[Saved data entries]
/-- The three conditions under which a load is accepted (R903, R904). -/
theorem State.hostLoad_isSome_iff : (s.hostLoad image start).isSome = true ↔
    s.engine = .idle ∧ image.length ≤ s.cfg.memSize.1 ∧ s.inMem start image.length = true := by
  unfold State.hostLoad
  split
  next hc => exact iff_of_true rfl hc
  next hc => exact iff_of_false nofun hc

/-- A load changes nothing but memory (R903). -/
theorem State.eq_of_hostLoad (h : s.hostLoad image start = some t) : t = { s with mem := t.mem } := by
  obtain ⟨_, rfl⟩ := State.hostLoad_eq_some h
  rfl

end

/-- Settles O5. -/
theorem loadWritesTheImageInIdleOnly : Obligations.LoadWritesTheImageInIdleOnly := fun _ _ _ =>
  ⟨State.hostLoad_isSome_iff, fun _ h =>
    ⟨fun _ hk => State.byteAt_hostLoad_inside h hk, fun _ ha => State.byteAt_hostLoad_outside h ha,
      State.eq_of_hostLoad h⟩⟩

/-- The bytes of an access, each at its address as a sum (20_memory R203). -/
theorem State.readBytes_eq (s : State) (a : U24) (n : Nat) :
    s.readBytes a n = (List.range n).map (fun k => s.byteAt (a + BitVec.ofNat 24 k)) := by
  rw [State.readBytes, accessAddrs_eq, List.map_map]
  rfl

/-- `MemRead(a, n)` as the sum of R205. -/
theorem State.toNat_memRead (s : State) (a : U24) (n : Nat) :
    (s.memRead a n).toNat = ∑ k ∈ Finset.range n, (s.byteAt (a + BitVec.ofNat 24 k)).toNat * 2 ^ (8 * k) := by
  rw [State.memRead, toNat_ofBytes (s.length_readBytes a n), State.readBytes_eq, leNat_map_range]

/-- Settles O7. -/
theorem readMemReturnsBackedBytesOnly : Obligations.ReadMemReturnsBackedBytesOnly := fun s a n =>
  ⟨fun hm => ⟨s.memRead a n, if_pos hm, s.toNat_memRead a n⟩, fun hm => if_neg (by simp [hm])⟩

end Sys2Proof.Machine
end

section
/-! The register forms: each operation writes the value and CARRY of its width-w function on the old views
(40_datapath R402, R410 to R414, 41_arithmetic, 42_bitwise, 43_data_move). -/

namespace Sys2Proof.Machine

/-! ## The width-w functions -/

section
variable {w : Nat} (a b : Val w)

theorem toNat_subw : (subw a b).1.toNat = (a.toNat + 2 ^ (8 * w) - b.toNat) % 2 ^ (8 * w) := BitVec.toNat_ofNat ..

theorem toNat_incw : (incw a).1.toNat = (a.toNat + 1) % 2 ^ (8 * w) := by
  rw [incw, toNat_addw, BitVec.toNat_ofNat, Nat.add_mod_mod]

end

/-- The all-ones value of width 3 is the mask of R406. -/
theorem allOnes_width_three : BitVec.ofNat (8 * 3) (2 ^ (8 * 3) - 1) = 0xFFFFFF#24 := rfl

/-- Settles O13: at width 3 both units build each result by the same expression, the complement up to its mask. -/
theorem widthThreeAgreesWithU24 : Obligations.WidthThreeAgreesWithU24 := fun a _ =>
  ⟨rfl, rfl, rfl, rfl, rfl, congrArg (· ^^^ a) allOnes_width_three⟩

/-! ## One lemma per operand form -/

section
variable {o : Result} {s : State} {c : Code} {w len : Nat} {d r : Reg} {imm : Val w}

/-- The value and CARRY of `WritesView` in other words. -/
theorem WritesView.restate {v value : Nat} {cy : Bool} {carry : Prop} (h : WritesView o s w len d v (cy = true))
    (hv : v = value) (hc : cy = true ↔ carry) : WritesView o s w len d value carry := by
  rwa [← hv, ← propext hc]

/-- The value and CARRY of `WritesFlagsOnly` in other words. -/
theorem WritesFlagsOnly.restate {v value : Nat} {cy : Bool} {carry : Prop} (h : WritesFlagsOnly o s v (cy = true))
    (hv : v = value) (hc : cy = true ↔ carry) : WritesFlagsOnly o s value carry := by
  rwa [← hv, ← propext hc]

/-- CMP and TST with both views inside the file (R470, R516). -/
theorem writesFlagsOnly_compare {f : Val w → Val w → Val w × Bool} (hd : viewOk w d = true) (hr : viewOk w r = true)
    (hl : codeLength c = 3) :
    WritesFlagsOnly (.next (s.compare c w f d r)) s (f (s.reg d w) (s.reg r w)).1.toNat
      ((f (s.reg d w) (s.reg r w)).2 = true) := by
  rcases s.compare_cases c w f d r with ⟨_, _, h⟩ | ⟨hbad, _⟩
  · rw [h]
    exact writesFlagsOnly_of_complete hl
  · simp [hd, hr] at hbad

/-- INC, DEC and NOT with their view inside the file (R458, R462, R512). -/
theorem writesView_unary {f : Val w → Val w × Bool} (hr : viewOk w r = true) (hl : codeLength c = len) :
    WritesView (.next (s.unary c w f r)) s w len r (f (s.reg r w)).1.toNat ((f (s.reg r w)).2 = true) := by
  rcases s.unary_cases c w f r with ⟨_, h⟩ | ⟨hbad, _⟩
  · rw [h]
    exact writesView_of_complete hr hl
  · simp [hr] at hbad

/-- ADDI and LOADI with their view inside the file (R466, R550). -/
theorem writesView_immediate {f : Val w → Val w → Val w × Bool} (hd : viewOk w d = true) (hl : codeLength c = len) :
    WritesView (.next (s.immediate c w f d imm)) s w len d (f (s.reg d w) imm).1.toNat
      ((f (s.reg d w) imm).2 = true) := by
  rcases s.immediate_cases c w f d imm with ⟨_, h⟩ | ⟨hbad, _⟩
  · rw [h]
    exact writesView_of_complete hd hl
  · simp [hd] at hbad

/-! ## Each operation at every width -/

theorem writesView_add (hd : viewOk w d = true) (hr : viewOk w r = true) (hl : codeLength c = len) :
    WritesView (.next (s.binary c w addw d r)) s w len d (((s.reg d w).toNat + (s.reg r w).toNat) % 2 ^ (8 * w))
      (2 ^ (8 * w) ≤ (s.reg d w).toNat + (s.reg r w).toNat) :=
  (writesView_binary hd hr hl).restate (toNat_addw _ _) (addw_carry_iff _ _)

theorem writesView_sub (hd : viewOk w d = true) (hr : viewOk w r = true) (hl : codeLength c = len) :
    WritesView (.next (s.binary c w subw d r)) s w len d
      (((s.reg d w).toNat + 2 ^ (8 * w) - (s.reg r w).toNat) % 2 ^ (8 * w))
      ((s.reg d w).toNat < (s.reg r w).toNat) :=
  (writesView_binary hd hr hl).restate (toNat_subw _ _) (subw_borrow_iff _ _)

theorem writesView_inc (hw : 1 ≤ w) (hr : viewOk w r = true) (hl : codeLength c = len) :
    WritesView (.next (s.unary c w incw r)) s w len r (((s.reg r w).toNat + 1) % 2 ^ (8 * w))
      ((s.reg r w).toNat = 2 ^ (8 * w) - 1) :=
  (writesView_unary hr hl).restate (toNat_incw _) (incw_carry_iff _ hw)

● **EXERCISE OBJECTIVE**
Write out exactly the lines above from the line with "theorem writesView_sub (hd" through the line with "WritesView (.next (s.unary c w incw", both of them included, and leave out all other lines.

● **OUTPUT FOR THIS EXERCISE**
theorem writesView_sub (hd : viewOk w d = true) (hr : viewOk w r = true) (hl : codeLength c = len) :
    WritesView (.next (s.binary c w subw d r)) s w len d
      (((s.reg d w).toNat + 2 ^ (8 * w) - (s.reg r w).toNat) % 2 ^ (8 * w))
      ((s.reg d w).toNat < (s.reg r w).toNat) :=
  (writesView_binary hd hr hl).restate (toNat_subw _ _) (subw_borrow_iff _ _)

theorem writesView_inc (hw : 1 ≤ w) (hr : viewOk w r = true) (hl : codeLength c = len) :
    WritesView (.next (s.unary c w incw r)) s w len r (((s.reg r w).toNat + 1) % 2 ^ (8 * w))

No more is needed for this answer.